Graph bandwidth

In graph theory, the graph bandwidth problem may be visualized as placing the vertices of a given graph at distinct integer positions along the number line so that the length of the longest edge is minimized. Such placement is called linear graph arrangement, linear graph layout or linear graph placement. It may be formalized as labeling the ${\displaystyle n}$ vertices ${\displaystyle v_{i}}$ of a graph ${\displaystyle G}$ with distinct integers ${\displaystyle f(v_{i})}$ so that the quantity ${\displaystyle \max\{\,|f(v_{i})-f(v_{j})|:v_{i}v_{j}\in E\,\}}$ is minimized, where ${\displaystyle E}$ is the edge set of ${\displaystyle G}$.

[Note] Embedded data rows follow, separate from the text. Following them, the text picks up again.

theorem ready_up0 : Ready up0 := ⟨⟨rfl, rfl⟩, rfl⟩
theorem ready_on0 (f : Slice → Slice) : Ready (on0 f) := ⟨⟨rfl, rfl⟩, rfl⟩
theorem ready_act0 : Ready act0 := ⟨⟨rfl, rfl⟩, rfl⟩
theorem ready_goes0 : Ready goes0 := ⟨⟨rfl, rfl⟩, rfl⟩
theorem ready_comes0 : Ready comes0 := ⟨⟨rfl, rfl⟩, rfl⟩
theorem ready_waits0 : Ready waits0 := ⟨⟨rfl, rfl⟩, rfl⟩
theorem ready_armed0 : Ready armed0 := ⟨⟨rfl, rfl⟩, rfl⟩
theorem ready_off0 : Calm off0 := ⟨rfl, rfl⟩
theorem ready_dark0 : Calm dark0 := ⟨rfl, rfl⟩
theorem ready_held0 : Calm held0 := ⟨rfl, rfl⟩
theorem ready_start0 : Calm start0 := ⟨rfl, rfl⟩
theorem ready_port0 (f : Slice → Slice) : Ready (port0 f) := ⟨⟨rfl, rfl⟩, rfl⟩
theorem ready_rx0 : Ready rx0 := ⟨⟨rfl, rfl⟩, rfl⟩
theorem ready_busy1 : Ready busy1 := ⟨⟨rfl, rfl⟩, rfl⟩
theorem ready_whole0 : Ready whole0 := ⟨⟨rfl, rfl⟩, rfl⟩
theorem ready_queued0 : Ready queued0 := ⟨⟨rfl, rfl⟩, rfl⟩
theorem ready_steal0 : Ready steal0 := ⟨⟨rfl, rfl⟩, rfl⟩
theorem ready_miss0 : Ready miss0 := ⟨⟨rfl, rfl⟩, rfl⟩
theorem ready_runs0 : Ready runs0 := ⟨⟨rfl, rfl⟩, rfl⟩
theorem ready_fresh0 : Ready fresh0 := ⟨⟨rfl, rfl⟩, rfl⟩
theorem ready_turn0 (p : Packet) : Ready (turn0 p) := ⟨⟨rfl, rfl⟩, rfl⟩
theorem ready_voq0 : Ready voq0 := ⟨⟨rfl, rfl⟩, rfl⟩
theorem ready_eqx0 : Ready eqx0 := ⟨⟨rfl, rfl⟩, rfl⟩
theorem ready_merge0 : Ready merge0 := ⟨⟨rfl, rfl⟩, rfl⟩
theorem ready_pick0 : Ready pick0 := ⟨⟨rfl, rfl⟩, rfl⟩
theorem ready_tx0 : Ready tx0 := ⟨⟨rfl, rfl⟩, rfl⟩
theorem ready_idle0 : Ready idle0 := ⟨⟨rfl, rfl⟩, rfl⟩
theorem ready_names0 : Ready names0 := ⟨⟨rfl, rfl⟩, rfl⟩
theorem ready_down0 : Ready down0 := ⟨⟨rfl, rfl⟩, rfl⟩
theorem ready_ver0 : Ready ver0 := ⟨⟨rfl, rfl⟩, rfl⟩
theorem ready_pause0 : Ready pause0 := ⟨⟨rfl, rfl⟩, rfl⟩
theorem ready_ask0 : Ready ask0 := ⟨⟨rfl, rfl⟩, rfl⟩
theorem ready_frag0 : Ready frag0 := ⟨⟨rfl, rfl⟩, rfl⟩
theorem ready_expired0 : Ready expired0 := ⟨⟨rfl, rfl⟩, rfl⟩
theorem ready_wait0 : Ready wait0 := ⟨⟨rfl, rfl⟩, rfl⟩
theorem ready_staging0 : Ready staging0 := ⟨⟨rfl, rfl⟩, rfl⟩
theorem ready_seq0 (w : Nat) (trap : Bool) : Ready (seq0 w trap) := ⟨⟨rfl, rfl⟩, rfl⟩
theorem ready_mark0 : Ready mark0 := ⟨⟨rfl, rfl⟩, rfl⟩
theorem ready_late1 : Ready late1 := ⟨⟨rfl, rfl⟩, rfl⟩
theorem ready_tod0 : Ready tod0 := ⟨⟨rfl, rfl⟩, rfl⟩
theorem ready_lock0 : Ready lock0 := ⟨⟨rfl, rfl⟩, rfl⟩
theorem ready_refTod0 : Ready refTod0 := ⟨⟨rfl, rfl⟩, rfl⟩
theorem ready_skew0 : Ready skew0 := ⟨⟨rfl, rfl⟩, rfl⟩
theorem ready_missed0 : Ready missed0 := ⟨⟨rfl, rfl⟩, rfl⟩
theorem ready_pps0 : Ready pps0 := ⟨⟨rfl, rfl⟩, rfl⟩
theorem ready_ptp0 : Ready ptp0 := ⟨⟨rfl, rfl⟩, rfl⟩
theorem ready_soon0 : Ready soon0 := ⟨⟨rfl, rfl⟩, rfl⟩
theorem ready_loss0 : Ready loss0 := ⟨⟨rfl, rfl⟩, rfl⟩
theorem ready_freq0 : Ready freq0 := ⟨⟨rfl, rfl⟩, rfl⟩
theorem ready_freq1 : Ready freq1 := ⟨⟨rfl, rfl⟩, rfl⟩
theorem ready_cpu (w : Word) : Ready (cpu w) := ⟨⟨rfl, rfl⟩, rfl⟩
theorem ready_cpuWith (w : Word) (f : Thread → Thread) : Ready (cpuWith w f) := ⟨⟨rfl, rfl⟩, rfl⟩
theorem ready_trapOn (w : Word) : Ready (trapOn w) := ⟨⟨rfl, rfl⟩, rfl⟩
theorem ready_last0 (w : Word) : Ready (last0 w) := ⟨⟨rfl, rfl⟩, rfl⟩
theorem ready_pend0 (g : Nat) (o : AsyncOp) : Ready (pend0 g o) := ⟨⟨rfl, rfl⟩, rfl⟩
theorem ready_hit0 : Ready hit0 := ⟨⟨rfl, rfl⟩, rfl⟩
theorem ready_far0 : Ready far0 := ⟨⟨rfl, rfl⟩, rfl⟩
theorem ready_far1 : Ready far1 := ⟨⟨rfl, rfl⟩, rfl⟩
theorem ready_first0 : Ready first0 := ⟨⟨rfl, rfl⟩, rfl⟩
theorem ready_learnOn : Ready learnOn := ⟨⟨rfl, rfl⟩, rfl⟩
theorem ready_learnF : Ready learnF := ⟨⟨rfl, rfl⟩, rfl⟩
theorem ready_first1 : Ready first1 := ⟨⟨rfl, rfl⟩, rfl⟩
theorem ready_tabs (f : Tables → Tables) : Ready (tabs f) := ⟨⟨rfl, rfl⟩, rfl⟩
theorem ready_held5 : Ready held5 := ⟨⟨rfl, rfl⟩, rfl⟩
theorem ready_held6 : Ready held6 := ⟨⟨rfl, rfl⟩, rfl⟩
theorem ready_recS : Ready recS := ⟨⟨rfl, rfl⟩, rfl⟩
theorem ready_busyT : Ready busyT := ⟨⟨rfl, rfl⟩, rfl⟩
theorem ready_waitT2 : Ready waitT2 := ⟨⟨rfl, rfl⟩, rfl⟩
theorem ready_flush0 : Ready flush0 := ⟨⟨rfl, rfl⟩, rfl⟩
theorem ready_learn0 : Ready learn0 := ⟨⟨rfl, rfl⟩, rfl⟩
theorem ready_learn1 : Ready learn1 := ⟨⟨rfl, rfl⟩, rfl⟩
theorem ready_sweepB : Ready sweepB := ⟨⟨rfl, rfl⟩, rfl⟩
theorem ready_sweep (e : Entry) : Ready (sweep e) := ⟨⟨rfl, rfl⟩, rfl⟩
theorem ready_rules0 : Ready rules0 := ⟨⟨rfl, rfl⟩, rfl⟩
theorem ready_bad0 : Ready bad0 := ⟨⟨rfl, rfl⟩, rfl⟩
theorem ready_arg0 (v : Nat) (f : Bpm → Bpm) : Ready (arg0 v f) := ⟨⟨rfl, rfl⟩, rfl⟩
theorem ready_want0 : Ready want0 := ⟨⟨rfl, rfl⟩, rfl⟩
theorem ready_none0 : Ready none0 := ⟨⟨rfl, rfl⟩, rfl⟩
theorem ready_take0 : Ready take0 := ⟨⟨rfl, rfl⟩, rfl⟩
theorem ready_fmt0 : Ready fmt0 := ⟨⟨rfl, rfl⟩, rfl⟩
theorem ready_bank0 (f : Bpm → Bpm) : Ready (bank0 f) := ⟨⟨rfl, rfl⟩, rfl⟩
theorem ready_lone0 : Ready lone0 := ⟨⟨rfl, rfl⟩, rfl⟩
theorem ready_drain0 : Ready drain0 := ⟨⟨rfl, rfl⟩, rfl⟩
theorem ready_sleep0 : Ready sleep0 := ⟨⟨rfl, rfl⟩, rfl⟩
theorem ready_wake0 : Ready wake0 := ⟨⟨rfl, rfl⟩, rfl⟩
theorem ready_broke0 : Ready broke0 := ⟨⟨rfl, rfl⟩, rfl⟩
theorem ready_run0 : Ready run0 := ⟨⟨rfl, rfl⟩, rfl⟩
theorem ready_sch0 (f : Sched → Sched) : Ready (sch0 f) := ⟨⟨rfl, rfl⟩, rfl⟩
theorem ready_sStg (f : Sched → Sched) : Ready (sStg f) := ⟨⟨rfl, rfl⟩, rfl⟩
theorem ready_gate0 : Ready gate0 := ⟨⟨rfl, rfl⟩, rfl⟩
theorem ready_when0 (lo w2 : Nat) : Ready (when0 lo w2) := ⟨⟨rfl, rfl⟩, rfl⟩
theorem ready_pend1 : Ready pend1 := ⟨⟨rfl, rfl⟩, rfl⟩
theorem ready_mcl0 : Ready mcl0 := ⟨⟨rfl, rfl⟩, rfl⟩
theorem ready_mcl1 : Ready mcl1 := ⟨⟨rfl, rfl⟩, rfl⟩
theorem ready_eqxD (d : Nat) : Ready (eqxD d) := ⟨⟨rfl, rfl⟩, rfl⟩
theorem ready_ligM : Ready ligM := ⟨⟨rfl, rfl⟩, rfl⟩
theorem ready_seedT : Ready seedT := ⟨⟨rfl, rfl⟩, rfl⟩
theorem ready_seedP : Ready seedP := ⟨⟨rfl, rfl⟩, rfl⟩
theorem ready_seedQ : Ready seedQ := ⟨⟨rfl, rfl⟩, rfl⟩
theorem ready_seedE : Ready seedE := ⟨⟨rfl, rfl⟩, rfl⟩
theorem ready_seedF : Ready seedF := ⟨⟨rfl, rfl⟩, rfl⟩
theorem ready_cpbS (f : Cpb → Cpb) : Ready (cpbS f) := ⟨⟨rfl, rfl⟩, rfl⟩
theorem ready_rep0 : Ready rep0 := ⟨⟨rfl, rfl⟩, rfl⟩
theorem ready_exp0 : Ready exp0 := ⟨⟨rfl, rfl⟩, rfl⟩
theorem ready_exp1 : Ready exp1 := ⟨⟨rfl, rfl⟩, rfl⟩
theorem ready_exp2 : Ready exp2 := ⟨⟨rfl, rfl⟩, rfl⟩
theorem ready_seal0 : Ready seal0 := ⟨⟨rfl, rfl⟩, rfl⟩
theorem ready_seal1 : Ready seal1 := ⟨⟨rfl, rfl⟩, rfl⟩
theorem ready_seal2 : Ready seal2 := ⟨⟨rfl, rfl⟩, rfl⟩
theorem ready_close0 : Ready close0 := ⟨⟨rfl, rfl⟩, rfl⟩
theorem ready_drain0x : Ready drain0x := ⟨⟨rfl, rfl⟩, rfl⟩
theorem ready_rel0 : Ready rel0 := ⟨⟨rfl, rfl⟩, rfl⟩
theorem ready_folS (f : Folio → Folio) : Ready (folS f) := ⟨⟨rfl, rfl⟩, rfl⟩
theorem ready_folAt (st : FolState) : Ready (folAt st) := ⟨⟨rfl, rfl⟩, rfl⟩
theorem ready_folM : Ready folM := ⟨⟨rfl, rfl⟩, rfl⟩
theorem ready_folB : Ready folB := ⟨⟨rfl, rfl⟩, rfl⟩
theorem ready_opn : Ready opn := ⟨⟨rfl, rfl⟩, rfl⟩
theorem ready_armAll (st : FolState) (T : Nat) : Ready (armAll st T) := ⟨⟨rfl, rfl⟩, rfl⟩
theorem ready_notArm : Ready notArm := ⟨⟨rfl, rfl⟩, rfl⟩
theorem ready_drn (d : Bool) : Ready (drn d) := ⟨⟨rfl, rfl⟩, rfl⟩
theorem ready_drn1 : Ready drn1 := ⟨⟨rfl, rfl⟩, rfl⟩
theorem ready_dramS (f : Dram → Dram) : Ready (dramS f) := ⟨⟨rfl, rfl⟩, rfl⟩
theorem ready_trn0 (p : Bool) : Ready (trn0 p) := ⟨⟨rfl, rfl⟩, rfl⟩
theorem ready_rdy0 (f : Dram → Dram) : Ready (rdy0 f) := ⟨⟨rfl, rfl⟩, rfl⟩
theorem ready_relk : Ready relk := ⟨⟨rfl, rfl⟩, rfl⟩
theorem ready_bank0x : Ready bank0x := ⟨⟨rfl, rfl⟩, rfl⟩
theorem ready_arch0 (b : Option Nat) : Ready (arch0 b) := ⟨⟨rfl, rfl⟩, rfl⟩
theorem ready_grp (w : Word) : Ready (grp w) := ⟨⟨rfl, rfl⟩, rfl⟩
theorem ready_hostS (f : HostPort → HostPort) : Ready (hostS f) := ⟨⟨rfl, rfl⟩, rfl⟩
theorem ready_winS (f : HostPort → HostPort) (d0 : Nat) : Ready (winS f d0) := ⟨⟨rfl, rfl⟩, rfl⟩
theorem ready_actv : Ready actv := ⟨⟨rfl, rfl⟩, rfl⟩
theorem ready_frz : Ready frz := ⟨⟨rfl, rfl⟩, rfl⟩
theorem ready_run0x : Ready run0x := ⟨⟨rfl, rfl⟩, rfl⟩
theorem ready_d3S : Ready d3S := ⟨⟨rfl, rfl⟩, rfl⟩
theorem ready_scrS : Ready scrS := ⟨⟨rfl, rfl⟩, rfl⟩
theorem ready_scrW : Ready scrW := ⟨⟨rfl, rfl⟩, rfl⟩
theorem ready_own5 : Ready own5 := ⟨⟨rfl, rfl⟩, rfl⟩
theorem ready_noWin : Ready noWin := ⟨⟨rfl, rfl⟩, rfl⟩
theorem ready_msx : Ready msx := ⟨⟨rfl, rfl⟩, rfl⟩
theorem ready_ringS (cfg : Nat) (x : Ring) : Ready (ringS cfg x) := ⟨⟨rfl, rfl⟩, rfl⟩
theorem ready_rxS (it : RxItem) (n : Nat) : Ready (rxS it n) := ⟨⟨rfl, rfl⟩, rfl⟩
theorem ready_txS (x : Ring) : Ready (txS x) := ⟨⟨rfl, rfl⟩, rfl⟩
theorem ready_txS0 (m n : Nat) (x : Ring) : Ready (txS0 m n x) := ⟨⟨rfl, rfl⟩, rfl⟩
theorem ready_coal : Ready coal := ⟨⟨rfl, rfl⟩, rfl⟩
theorem ready_coal2 : Ready coal2 := ⟨⟨rfl, rfl⟩, rfl⟩
theorem ready_tagS (f : Bool) (q : Option Nat) (cfg : Nat) : Ready (tagS f q cfg) := ⟨⟨rfl, rfl⟩, rfl⟩
theorem ready_tagT (q : Option Nat) : Ready (tagT q) := ⟨⟨rfl, rfl⟩, rfl⟩
theorem ready_reqS (op path : Nat) (p : List Byte) (f : Scribe → Scribe) : Ready (reqS op path p f) := ⟨⟨rfl, rfl⟩, rfl⟩
theorem ready_fieldS (op : Nat) (p : List Byte) : Ready (fieldS op p) := ⟨⟨rfl, rfl⟩, rfl⟩
theorem ready_cpbR (op : Nat) (p : List Byte) : Ready (cpbR op p) := ⟨⟨rfl, rfl⟩, rfl⟩
theorem ready_slR (p : List Byte) : Ready (slR p) := ⟨⟨rfl, rfl⟩, rfl⟩
theorem ready_lrS : Ready lrS := ⟨⟨rfl, rfl⟩, rfl⟩
theorem ready_prvS : Ready prvS := ⟨⟨rfl, rfl⟩, rfl⟩
theorem ready_retS : Ready retS := ⟨⟨rfl, rfl⟩, rfl⟩
theorem ready_blankS : Ready blankS := ⟨⟨rfl, rfl⟩, rfl⟩
theorem ready_latS : Ready latS := ⟨⟨rfl, rfl⟩, rfl⟩
theorem ready_fwS (g off : Nat) (bs : List Byte) : Ready (fwS g off bs) := ⟨⟨rfl, rfl⟩, rfl⟩
theorem ready_svnS : Ready svnS := ⟨⟨rfl, rfl⟩, rfl⟩
theorem ready_scrB (f : Scribe → Scribe) : Ready (scrB f) := ⟨⟨rfl, rfl⟩, rfl⟩
theorem ready_keyS : Ready keyS := ⟨⟨rfl, rfl⟩, rfl⟩
theorem ready_tampS (n : Nat) : Ready (tampS n) := ⟨⟨rfl, rfl⟩, rfl⟩
theorem ready_mbx0 (f : Scribe → Scribe) : Ready (mbx0 f) := ⟨⟨rfl, rfl⟩, rfl⟩
theorem ready_hd3 : Ready hd3 := ⟨⟨rfl, rfl⟩, rfl⟩
theorem ready_key1 : Ready key1 := ⟨⟨rfl, rfl⟩, rfl⟩
theorem ready_pmxS (f : Nat) (w : Word) : Ready (pmxS f w) := ⟨⟨rfl, rfl⟩, rfl⟩
theorem ready_pmxC : Ready pmxC := ⟨⟨rfl, rfl⟩, rfl⟩
theorem ready_pmxT : Ready pmxT := ⟨⟨rfl, rfl⟩, rfl⟩
theorem ready_ppsS : Ready ppsS := ⟨⟨rfl, rfl⟩, rfl⟩
theorem ready_gtS : Ready gtS := ⟨⟨rfl, rfl⟩, rfl⟩
theorem ready_intS (l : Option Nat) : Ready (intS l) := ⟨⟨rfl, rfl⟩, rfl⟩
theorem ready_hist0 : Ready hist0 := ⟨⟨rfl, rfl⟩, rfl⟩
theorem ready_pmcS (p : Pmc) : Ready (pmcS p) := ⟨⟨rfl, rfl⟩, rfl⟩
theorem ready_tlyS (w : Word) (f : Tally → Tally) : Ready (tlyS w f) := ⟨⟨rfl, rfl⟩, rfl⟩
theorem ready_snpS : Ready snpS := ⟨⟨rfl, rfl⟩, rfl⟩
theorem ready_seq1 : Ready seq1 := ⟨⟨rfl, rfl⟩, rfl⟩
theorem ready_goesR : Ready goesR := ⟨⟨rfl, rfl⟩, rfl⟩
theorem ready_goesQ : Ready goesQ := ⟨⟨rfl, rfl⟩, rfl⟩
theorem ready_turnE : Ready turnE := ⟨⟨rfl, rfl⟩, rfl⟩
theorem ready_txDis : Ready txDis := ⟨⟨rfl, rfl⟩, rfl⟩
theorem ready_ask1 : Ready ask1 := ⟨⟨rfl, rfl⟩, rfl⟩
theorem ready_ask2 : Ready ask2 := ⟨⟨rfl, rfl⟩, rfl⟩
theorem ready_seqR (w : Nat) (trap : Bool) : Ready (seqR w trap) := ⟨⟨rfl, rfl⟩, rfl⟩
theorem ready_flushH : Ready flushH := ⟨⟨rfl, rfl⟩, rfl⟩
theorem ready_learnC : Ready learnC := ⟨⟨rfl, rfl⟩, rfl⟩
theorem ready_learnN : Ready learnN := ⟨⟨rfl, rfl⟩, rfl⟩
theorem ready_sweepN (e : Entry) : Ready (sweepN e) := ⟨⟨rfl, rfl⟩, rfl⟩
theorem ready_rulesF : Ready rulesF := ⟨⟨rfl, rfl⟩, rfl⟩
theorem ready_take1 : Ready take1 := ⟨⟨rfl, rfl⟩, rfl⟩
theorem ready_brokeP : Ready brokeP := ⟨⟨rfl, rfl⟩, rfl⟩
theorem ready_pend2 : Ready pend2 := ⟨⟨rfl, rfl⟩, rfl⟩
theorem ready_drainS : Ready drainS := ⟨⟨rfl, rfl⟩, rfl⟩
theorem ready_fragE (ep : Nat) : Ready (fragE ep) := ⟨⟨rfl, rfl⟩, rfl⟩
theorem ready_retA : Ready retA := ⟨⟨rfl, rfl⟩, rfl⟩
theorem ready_opnR : Ready opnR := ⟨⟨rfl, rfl⟩, rfl⟩
theorem ready_txLong : Ready txLong := ⟨⟨rfl, rfl⟩, rfl⟩
theorem ready_other0 : Ready other0 := ⟨⟨rfl, rfl⟩, rfl⟩
theorem ready_rail0 : Calm rail0 := ⟨rfl, rfl⟩
theorem ready_railOff : Calm railOff := ⟨rfl, rfl⟩
theorem ready_endC (cs : List Copy) : Ready (endC cs) := ⟨⟨rfl, rfl⟩, rfl⟩
theorem ready_rmS (m key : Nat) (rows : NMap RmxRow) : Ready (rmS m key rows) := ⟨⟨rfl, rfl⟩, rfl⟩
theorem ready_farS (tier : Nat) (st : DramState) : Ready (farS tier st) := ⟨⟨rfl, rfl⟩, rfl⟩
theorem ready_fencedS (ids : List Nat) (o : AsyncOp) : Ready (fencedS ids o) := ⟨⟨rfl, rfl⟩, rfl⟩
theorem ready_seedH (p : Option (Word × Nat)) : Ready (seedH p) := ⟨⟨rfl, rfl⟩, rfl⟩
theorem ready_folG : Ready folG := ⟨⟨rfl, rfl⟩, rfl⟩
theorem ready_opnF : Ready opnF := ⟨⟨rfl, rfl⟩, rfl⟩
theorem ready_rollS : Ready rollS := ⟨⟨rfl, rfl⟩, rfl⟩
theorem ready_mapS : Ready mapS := ⟨⟨rfl, rfl⟩, rfl⟩
theorem ready_froS : Ready froS := ⟨⟨rfl, rfl⟩, rfl⟩
theorem ready_lateS : Ready lateS := ⟨⟨rfl, rfl⟩, rfl⟩
theorem ready_heldSerial : Calm heldSerial := ⟨rfl, rfl⟩
theorem ready_heldFault (u : Nat) : Calm (heldFault u) := ⟨rfl, rfl⟩
theorem ready_cpbF (st : DramState) : Ready (cpbF st) := ⟨⟨rfl, rfl⟩, rfl⟩
theorem ready_certS (seed : Option Nat) (p : List Byte) : Ready (certS seed p) := ⟨⟨rfl, rfl⟩, rfl⟩
theorem ready_unkS : Ready unkS := ⟨⟨rfl, rfl⟩, rfl⟩
theorem ready_liveS (w : Word) : Ready (liveS w) := ⟨⟨rfl, rfl⟩, rfl⟩
theorem ready_msxI (v : Vec) (cfg : Word) : Ready (msxI v cfg) := ⟨⟨rfl, rfl⟩, rfl⟩
theorem ready_stopT : Ready stopT := ⟨⟨rfl, rfl⟩, rfl⟩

The weighted graph bandwidth problem is a generalization wherein the edges are assigned weights ${\displaystyle w_{ij}}$ and the cost function to be minimized is the product of weight with length, ${\displaystyle \max\{\,w_{ij}|f(v_{i})-f(v_{j})|:v_{i}v_{j}\in E\,\}}$.

In terms of matrices, the (unweighted) graph bandwidth is the minimal bandwidth of a symmetric matrix which is an adjacency matrix of the graph. The bandwidth may also be defined as one less than the maximum clique size in a proper interval supergraph of the given graph, chosen to minimize its clique size.